**Requirement**
Look through the records below for the line with "section 9.1) -/" and the line with "(i = .copyCompletion", then return those lines and all lines between, exactly.

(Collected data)
********************
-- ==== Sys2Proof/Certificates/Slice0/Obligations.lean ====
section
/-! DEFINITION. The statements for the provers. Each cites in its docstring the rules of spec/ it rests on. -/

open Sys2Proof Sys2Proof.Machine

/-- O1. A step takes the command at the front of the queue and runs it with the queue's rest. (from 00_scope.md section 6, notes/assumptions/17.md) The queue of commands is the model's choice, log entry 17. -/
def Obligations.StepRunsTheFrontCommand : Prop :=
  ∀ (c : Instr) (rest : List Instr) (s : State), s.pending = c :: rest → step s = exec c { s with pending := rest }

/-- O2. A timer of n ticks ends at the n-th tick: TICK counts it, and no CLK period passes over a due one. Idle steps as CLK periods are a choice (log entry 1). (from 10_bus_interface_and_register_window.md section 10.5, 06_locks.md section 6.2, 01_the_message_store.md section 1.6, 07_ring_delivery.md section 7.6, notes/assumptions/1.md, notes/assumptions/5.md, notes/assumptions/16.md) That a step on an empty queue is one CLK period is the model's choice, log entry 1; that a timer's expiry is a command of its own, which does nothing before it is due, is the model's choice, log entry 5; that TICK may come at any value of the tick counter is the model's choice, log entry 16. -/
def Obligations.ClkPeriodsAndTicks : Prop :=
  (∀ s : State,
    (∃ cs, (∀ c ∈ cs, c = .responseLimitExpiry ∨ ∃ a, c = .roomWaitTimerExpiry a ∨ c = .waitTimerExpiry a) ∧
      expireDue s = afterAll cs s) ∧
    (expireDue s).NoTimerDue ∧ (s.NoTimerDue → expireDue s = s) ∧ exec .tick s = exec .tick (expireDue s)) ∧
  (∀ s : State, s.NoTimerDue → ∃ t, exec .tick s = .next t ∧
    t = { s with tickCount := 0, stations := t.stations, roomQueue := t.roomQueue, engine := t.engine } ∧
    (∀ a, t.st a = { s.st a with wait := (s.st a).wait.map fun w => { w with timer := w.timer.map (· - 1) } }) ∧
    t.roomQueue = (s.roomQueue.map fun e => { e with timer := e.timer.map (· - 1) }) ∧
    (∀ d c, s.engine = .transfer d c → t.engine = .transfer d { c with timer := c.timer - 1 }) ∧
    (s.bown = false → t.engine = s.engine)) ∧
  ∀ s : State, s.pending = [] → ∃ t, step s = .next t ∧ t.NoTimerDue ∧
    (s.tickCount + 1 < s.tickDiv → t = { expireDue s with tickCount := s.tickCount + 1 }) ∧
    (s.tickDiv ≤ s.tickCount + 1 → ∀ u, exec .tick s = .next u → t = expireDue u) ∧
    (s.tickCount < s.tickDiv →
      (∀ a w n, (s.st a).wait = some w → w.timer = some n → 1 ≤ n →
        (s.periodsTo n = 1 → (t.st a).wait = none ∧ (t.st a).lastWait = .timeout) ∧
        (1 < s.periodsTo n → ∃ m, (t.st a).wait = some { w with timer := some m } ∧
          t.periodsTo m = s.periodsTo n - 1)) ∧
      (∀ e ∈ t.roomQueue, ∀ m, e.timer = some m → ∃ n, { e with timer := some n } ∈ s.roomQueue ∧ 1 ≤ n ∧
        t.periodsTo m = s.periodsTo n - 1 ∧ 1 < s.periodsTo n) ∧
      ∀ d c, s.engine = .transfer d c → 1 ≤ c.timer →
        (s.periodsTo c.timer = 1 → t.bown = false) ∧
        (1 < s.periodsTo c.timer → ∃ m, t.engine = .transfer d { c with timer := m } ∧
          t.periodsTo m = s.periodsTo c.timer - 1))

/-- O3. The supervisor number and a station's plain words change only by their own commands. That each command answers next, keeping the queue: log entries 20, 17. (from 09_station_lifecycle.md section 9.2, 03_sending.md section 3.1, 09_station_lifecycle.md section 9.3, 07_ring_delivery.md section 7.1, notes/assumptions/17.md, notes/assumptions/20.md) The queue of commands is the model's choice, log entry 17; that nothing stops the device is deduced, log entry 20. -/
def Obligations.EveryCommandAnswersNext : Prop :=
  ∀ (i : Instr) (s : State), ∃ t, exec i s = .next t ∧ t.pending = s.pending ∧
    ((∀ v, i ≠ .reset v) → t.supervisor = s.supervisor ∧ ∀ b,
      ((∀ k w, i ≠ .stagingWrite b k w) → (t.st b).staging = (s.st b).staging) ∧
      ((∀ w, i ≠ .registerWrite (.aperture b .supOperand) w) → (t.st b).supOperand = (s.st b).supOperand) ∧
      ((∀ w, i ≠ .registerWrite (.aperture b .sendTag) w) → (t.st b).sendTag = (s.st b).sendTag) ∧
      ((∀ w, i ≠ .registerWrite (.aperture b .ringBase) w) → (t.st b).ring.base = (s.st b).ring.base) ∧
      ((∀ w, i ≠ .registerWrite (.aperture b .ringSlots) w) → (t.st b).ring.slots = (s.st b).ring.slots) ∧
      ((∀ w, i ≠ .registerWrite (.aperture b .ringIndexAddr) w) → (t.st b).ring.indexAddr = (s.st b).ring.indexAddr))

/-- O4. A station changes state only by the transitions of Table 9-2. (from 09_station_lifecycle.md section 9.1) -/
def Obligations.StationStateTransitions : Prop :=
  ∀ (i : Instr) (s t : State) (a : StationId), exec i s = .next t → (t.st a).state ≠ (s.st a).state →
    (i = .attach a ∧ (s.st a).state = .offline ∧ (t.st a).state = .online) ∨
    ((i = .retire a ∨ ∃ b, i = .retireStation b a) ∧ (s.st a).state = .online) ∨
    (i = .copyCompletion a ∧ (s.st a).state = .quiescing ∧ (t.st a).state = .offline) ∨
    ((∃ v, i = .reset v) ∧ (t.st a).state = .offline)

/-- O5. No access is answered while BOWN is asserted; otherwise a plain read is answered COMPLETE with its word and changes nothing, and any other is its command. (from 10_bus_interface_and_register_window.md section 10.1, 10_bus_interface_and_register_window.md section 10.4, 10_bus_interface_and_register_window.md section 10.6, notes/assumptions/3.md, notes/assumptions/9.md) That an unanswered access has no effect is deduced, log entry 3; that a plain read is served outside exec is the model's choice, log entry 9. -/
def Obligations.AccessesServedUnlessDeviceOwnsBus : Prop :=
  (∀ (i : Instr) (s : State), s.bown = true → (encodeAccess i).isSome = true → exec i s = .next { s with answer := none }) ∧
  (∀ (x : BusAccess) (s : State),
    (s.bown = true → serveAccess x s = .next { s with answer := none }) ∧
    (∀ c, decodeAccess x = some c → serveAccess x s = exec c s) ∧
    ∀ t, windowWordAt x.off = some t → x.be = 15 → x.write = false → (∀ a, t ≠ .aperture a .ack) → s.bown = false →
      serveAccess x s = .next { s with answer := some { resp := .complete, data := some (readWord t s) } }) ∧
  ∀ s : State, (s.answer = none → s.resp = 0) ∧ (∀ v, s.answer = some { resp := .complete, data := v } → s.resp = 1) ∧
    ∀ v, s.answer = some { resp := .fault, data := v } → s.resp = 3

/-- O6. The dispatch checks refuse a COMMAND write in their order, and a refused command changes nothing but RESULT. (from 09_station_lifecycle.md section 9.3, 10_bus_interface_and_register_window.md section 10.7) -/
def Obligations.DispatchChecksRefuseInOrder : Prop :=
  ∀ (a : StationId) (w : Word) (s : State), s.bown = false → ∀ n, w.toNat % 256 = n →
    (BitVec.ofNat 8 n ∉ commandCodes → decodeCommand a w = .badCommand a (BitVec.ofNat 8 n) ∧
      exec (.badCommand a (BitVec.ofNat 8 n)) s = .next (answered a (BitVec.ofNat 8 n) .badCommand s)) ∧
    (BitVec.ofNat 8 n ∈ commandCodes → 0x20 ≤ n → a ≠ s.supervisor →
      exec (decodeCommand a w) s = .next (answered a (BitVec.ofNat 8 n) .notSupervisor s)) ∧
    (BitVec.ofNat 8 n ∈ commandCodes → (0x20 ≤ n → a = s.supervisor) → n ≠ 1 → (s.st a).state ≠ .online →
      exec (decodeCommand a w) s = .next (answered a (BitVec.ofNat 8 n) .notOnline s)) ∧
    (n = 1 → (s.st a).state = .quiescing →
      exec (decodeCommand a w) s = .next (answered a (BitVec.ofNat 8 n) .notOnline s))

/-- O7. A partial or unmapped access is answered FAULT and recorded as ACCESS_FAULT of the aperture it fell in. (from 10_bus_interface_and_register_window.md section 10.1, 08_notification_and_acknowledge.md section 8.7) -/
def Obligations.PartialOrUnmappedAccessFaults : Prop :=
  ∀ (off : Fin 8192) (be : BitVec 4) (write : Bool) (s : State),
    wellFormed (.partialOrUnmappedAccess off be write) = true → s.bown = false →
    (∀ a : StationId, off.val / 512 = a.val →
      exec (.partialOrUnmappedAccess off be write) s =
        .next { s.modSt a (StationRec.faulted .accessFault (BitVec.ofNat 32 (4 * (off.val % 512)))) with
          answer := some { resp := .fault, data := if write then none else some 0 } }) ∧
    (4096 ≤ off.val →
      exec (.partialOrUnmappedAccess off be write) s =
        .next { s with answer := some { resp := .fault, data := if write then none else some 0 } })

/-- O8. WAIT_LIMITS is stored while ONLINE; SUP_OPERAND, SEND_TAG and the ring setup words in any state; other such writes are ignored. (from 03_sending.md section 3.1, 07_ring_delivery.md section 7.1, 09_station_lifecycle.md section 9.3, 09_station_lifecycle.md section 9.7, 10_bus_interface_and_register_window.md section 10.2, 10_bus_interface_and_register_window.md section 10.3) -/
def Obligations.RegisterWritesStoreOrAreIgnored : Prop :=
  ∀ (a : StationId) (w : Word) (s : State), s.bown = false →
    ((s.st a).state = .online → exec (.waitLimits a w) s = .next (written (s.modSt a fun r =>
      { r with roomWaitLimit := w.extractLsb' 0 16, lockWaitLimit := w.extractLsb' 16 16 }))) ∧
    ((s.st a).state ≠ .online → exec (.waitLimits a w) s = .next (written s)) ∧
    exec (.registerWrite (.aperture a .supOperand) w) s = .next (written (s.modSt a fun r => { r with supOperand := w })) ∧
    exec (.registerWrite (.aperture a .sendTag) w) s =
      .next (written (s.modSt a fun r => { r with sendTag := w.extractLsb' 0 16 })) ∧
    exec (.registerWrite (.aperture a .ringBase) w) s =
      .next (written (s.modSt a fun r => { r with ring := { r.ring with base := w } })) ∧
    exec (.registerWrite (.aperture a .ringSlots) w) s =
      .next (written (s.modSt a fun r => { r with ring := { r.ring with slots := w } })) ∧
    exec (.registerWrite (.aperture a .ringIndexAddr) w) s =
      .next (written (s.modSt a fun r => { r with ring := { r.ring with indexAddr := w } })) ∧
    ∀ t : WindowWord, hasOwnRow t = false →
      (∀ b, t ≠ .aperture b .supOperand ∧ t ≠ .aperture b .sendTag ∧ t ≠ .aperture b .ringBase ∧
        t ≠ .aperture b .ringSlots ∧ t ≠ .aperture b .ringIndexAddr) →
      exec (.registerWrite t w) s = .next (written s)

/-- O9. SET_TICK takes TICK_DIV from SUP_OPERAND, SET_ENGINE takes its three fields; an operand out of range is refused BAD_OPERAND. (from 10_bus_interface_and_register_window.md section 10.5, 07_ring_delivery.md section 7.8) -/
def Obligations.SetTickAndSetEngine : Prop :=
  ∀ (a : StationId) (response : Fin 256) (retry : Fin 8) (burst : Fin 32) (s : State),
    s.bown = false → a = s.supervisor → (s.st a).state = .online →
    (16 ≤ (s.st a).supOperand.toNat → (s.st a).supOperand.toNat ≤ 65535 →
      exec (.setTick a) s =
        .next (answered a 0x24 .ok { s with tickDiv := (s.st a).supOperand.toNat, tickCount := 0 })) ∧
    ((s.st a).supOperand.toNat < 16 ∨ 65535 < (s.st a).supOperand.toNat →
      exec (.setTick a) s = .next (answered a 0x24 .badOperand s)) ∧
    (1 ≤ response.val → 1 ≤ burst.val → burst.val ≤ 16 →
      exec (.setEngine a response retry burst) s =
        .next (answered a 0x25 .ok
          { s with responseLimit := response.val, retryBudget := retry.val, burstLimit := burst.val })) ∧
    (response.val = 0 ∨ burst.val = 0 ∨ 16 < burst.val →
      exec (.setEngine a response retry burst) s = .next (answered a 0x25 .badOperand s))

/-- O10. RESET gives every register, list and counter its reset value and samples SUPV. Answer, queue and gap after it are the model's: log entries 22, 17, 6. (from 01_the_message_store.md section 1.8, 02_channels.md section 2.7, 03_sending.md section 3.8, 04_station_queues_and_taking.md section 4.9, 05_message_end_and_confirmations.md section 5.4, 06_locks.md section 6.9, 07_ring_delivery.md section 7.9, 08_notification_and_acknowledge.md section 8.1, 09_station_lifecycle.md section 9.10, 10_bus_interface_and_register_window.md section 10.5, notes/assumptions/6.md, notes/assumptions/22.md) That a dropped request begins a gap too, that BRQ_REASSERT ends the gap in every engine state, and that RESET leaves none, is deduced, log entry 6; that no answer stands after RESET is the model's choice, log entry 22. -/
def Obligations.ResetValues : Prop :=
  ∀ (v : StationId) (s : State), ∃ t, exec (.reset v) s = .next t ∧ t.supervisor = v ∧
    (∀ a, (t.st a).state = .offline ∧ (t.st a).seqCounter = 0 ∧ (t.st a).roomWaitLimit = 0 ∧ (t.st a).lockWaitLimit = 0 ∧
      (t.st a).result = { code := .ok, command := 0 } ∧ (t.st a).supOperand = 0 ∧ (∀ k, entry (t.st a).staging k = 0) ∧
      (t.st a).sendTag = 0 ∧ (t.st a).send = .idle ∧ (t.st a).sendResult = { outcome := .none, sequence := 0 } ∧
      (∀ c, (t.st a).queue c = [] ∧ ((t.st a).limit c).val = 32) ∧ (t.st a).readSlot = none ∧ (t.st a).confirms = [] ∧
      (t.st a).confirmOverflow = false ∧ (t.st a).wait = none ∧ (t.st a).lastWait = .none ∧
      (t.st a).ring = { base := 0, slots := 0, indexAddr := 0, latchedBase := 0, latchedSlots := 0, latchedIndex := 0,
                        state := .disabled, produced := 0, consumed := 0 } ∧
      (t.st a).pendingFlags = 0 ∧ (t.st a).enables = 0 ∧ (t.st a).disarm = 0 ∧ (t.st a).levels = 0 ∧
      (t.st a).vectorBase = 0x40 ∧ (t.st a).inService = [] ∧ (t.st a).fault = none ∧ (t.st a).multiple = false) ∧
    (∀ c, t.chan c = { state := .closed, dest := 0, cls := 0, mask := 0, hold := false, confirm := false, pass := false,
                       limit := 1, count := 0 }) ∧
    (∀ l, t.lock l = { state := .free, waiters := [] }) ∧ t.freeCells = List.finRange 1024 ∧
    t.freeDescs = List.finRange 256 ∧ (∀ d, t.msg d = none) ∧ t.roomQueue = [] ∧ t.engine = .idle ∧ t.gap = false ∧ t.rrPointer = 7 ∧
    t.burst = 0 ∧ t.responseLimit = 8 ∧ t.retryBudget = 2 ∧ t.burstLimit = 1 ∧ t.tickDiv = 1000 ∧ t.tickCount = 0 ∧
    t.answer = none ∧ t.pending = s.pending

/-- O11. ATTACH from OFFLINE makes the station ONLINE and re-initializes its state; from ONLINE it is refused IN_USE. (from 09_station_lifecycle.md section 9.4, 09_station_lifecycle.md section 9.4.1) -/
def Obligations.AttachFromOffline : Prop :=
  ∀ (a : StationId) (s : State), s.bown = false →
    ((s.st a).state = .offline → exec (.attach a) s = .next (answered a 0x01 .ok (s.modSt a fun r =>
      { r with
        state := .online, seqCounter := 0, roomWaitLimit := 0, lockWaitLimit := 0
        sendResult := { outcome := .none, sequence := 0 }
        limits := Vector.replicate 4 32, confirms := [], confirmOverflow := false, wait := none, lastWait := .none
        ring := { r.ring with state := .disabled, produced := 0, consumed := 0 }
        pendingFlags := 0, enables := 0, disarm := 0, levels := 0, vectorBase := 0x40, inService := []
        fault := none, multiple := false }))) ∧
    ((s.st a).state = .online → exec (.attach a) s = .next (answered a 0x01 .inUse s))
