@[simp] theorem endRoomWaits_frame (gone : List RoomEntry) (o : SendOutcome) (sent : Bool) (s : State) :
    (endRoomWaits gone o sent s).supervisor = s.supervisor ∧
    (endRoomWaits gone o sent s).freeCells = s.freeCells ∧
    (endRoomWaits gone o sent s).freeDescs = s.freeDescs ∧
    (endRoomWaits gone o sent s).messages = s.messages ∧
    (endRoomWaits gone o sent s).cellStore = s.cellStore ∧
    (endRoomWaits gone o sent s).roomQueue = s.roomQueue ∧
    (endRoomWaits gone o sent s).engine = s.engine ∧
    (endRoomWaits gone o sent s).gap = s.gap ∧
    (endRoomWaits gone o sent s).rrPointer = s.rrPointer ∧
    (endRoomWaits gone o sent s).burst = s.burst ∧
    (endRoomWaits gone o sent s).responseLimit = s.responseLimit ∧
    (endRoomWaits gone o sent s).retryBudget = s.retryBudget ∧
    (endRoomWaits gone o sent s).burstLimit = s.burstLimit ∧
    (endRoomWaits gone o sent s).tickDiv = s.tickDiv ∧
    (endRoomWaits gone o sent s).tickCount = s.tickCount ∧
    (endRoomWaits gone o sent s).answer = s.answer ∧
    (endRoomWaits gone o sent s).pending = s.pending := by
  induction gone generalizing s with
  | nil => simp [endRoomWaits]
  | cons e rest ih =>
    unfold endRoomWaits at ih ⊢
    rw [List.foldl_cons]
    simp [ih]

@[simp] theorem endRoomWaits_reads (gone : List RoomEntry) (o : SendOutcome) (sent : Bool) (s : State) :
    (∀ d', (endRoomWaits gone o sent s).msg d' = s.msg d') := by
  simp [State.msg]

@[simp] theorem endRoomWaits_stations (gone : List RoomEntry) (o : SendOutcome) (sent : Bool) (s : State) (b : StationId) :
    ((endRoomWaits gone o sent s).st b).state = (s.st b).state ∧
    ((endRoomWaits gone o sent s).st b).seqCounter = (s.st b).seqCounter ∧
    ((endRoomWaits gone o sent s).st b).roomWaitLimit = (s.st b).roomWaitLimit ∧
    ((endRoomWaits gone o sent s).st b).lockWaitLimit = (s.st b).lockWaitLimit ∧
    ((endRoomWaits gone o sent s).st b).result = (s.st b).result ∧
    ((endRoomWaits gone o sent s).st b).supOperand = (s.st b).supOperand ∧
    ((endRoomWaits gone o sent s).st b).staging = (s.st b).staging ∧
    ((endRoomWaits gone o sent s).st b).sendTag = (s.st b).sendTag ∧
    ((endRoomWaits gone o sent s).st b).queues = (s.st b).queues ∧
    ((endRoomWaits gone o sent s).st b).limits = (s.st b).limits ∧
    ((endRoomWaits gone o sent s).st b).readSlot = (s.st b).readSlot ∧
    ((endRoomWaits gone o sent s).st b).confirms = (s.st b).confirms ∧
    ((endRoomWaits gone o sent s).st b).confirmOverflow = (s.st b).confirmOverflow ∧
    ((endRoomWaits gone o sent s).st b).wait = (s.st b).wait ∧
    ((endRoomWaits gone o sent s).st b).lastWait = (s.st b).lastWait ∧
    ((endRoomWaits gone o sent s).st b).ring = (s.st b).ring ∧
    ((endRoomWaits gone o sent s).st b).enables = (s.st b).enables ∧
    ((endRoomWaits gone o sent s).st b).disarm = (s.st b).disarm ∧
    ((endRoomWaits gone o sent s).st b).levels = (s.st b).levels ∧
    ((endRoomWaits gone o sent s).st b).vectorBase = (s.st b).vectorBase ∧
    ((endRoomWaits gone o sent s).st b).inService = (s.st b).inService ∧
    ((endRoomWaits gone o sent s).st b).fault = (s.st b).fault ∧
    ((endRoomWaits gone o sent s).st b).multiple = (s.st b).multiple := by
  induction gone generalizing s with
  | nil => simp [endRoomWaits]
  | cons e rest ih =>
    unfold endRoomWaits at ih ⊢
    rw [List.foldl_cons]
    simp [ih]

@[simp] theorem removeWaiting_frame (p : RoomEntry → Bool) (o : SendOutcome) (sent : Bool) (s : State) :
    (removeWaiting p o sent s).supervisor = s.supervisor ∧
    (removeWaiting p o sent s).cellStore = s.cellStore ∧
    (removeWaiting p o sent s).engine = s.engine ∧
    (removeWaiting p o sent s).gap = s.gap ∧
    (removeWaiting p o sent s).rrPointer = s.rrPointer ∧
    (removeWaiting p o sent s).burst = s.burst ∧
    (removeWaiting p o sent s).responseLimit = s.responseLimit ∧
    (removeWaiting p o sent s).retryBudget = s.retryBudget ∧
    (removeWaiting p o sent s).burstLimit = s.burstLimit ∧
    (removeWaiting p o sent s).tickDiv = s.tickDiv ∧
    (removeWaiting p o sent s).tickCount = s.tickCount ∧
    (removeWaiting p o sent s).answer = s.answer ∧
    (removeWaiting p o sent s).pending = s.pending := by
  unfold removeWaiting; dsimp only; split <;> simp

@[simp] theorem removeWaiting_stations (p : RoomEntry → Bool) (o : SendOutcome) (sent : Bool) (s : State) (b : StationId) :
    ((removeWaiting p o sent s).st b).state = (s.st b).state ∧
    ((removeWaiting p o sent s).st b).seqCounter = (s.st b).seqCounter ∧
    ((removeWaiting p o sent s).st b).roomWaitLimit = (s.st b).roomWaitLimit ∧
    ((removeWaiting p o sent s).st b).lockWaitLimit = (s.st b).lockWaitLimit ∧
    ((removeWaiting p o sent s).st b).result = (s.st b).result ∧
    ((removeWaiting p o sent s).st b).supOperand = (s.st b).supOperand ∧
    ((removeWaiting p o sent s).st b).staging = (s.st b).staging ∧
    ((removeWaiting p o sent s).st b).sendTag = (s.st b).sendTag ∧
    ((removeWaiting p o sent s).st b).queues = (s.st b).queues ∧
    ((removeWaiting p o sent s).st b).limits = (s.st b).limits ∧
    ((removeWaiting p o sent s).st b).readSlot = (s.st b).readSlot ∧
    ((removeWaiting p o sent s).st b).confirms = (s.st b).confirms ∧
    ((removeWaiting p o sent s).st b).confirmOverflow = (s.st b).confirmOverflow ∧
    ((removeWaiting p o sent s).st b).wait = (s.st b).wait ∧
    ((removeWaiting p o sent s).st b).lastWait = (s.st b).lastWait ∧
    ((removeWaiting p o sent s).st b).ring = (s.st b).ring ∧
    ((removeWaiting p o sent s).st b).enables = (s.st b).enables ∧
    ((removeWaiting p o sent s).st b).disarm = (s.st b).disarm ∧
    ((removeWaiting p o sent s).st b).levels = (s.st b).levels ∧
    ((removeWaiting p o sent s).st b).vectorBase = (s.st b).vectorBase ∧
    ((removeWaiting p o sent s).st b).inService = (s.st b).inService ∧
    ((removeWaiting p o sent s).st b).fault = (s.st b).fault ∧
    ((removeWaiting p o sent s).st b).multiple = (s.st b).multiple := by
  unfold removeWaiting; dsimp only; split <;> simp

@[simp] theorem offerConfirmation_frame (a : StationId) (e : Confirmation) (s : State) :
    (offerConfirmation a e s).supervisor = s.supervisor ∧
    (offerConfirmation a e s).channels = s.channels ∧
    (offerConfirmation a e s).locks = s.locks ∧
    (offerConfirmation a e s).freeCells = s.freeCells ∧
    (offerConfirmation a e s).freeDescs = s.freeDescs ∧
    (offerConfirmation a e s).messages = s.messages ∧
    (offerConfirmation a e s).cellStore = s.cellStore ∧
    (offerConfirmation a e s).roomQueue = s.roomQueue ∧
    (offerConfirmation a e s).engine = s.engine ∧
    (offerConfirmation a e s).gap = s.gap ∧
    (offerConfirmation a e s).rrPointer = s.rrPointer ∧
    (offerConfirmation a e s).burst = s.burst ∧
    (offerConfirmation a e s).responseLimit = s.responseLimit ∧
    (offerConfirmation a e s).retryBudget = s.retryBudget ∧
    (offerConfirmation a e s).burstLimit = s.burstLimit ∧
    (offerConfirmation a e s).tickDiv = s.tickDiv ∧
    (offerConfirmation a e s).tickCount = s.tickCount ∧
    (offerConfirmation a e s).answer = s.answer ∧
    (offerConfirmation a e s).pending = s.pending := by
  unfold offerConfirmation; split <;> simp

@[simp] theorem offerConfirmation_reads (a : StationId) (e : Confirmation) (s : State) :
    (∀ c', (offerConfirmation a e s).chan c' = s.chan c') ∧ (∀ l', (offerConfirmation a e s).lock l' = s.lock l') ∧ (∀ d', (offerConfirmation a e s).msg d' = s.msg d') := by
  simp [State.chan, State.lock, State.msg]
********************
**Completed exercise**
/-- O4. A station changes state only by the transitions of Table 9-2. (from 09_station_lifecycle.md section 9.1) -/
def Obligations.StationStateTransitions : Prop :=
  ∀ (i : Instr) (s t : State) (a : StationId), exec i s = .next t → (t.st a).state ≠ (s.st a).state →
    (i = .attach a ∧ (s.st a).state = .offline ∧ (t.st a).state = .online) ∨
    ((i = .retire a ∨ ∃ b, i = .retireStation b a) ∧ (s.st a).state = .online) ∨
    (i = .copyCompletion a ∧ (s.st a).state = .quiescing ∧ (t.st a).state = .offline) ∨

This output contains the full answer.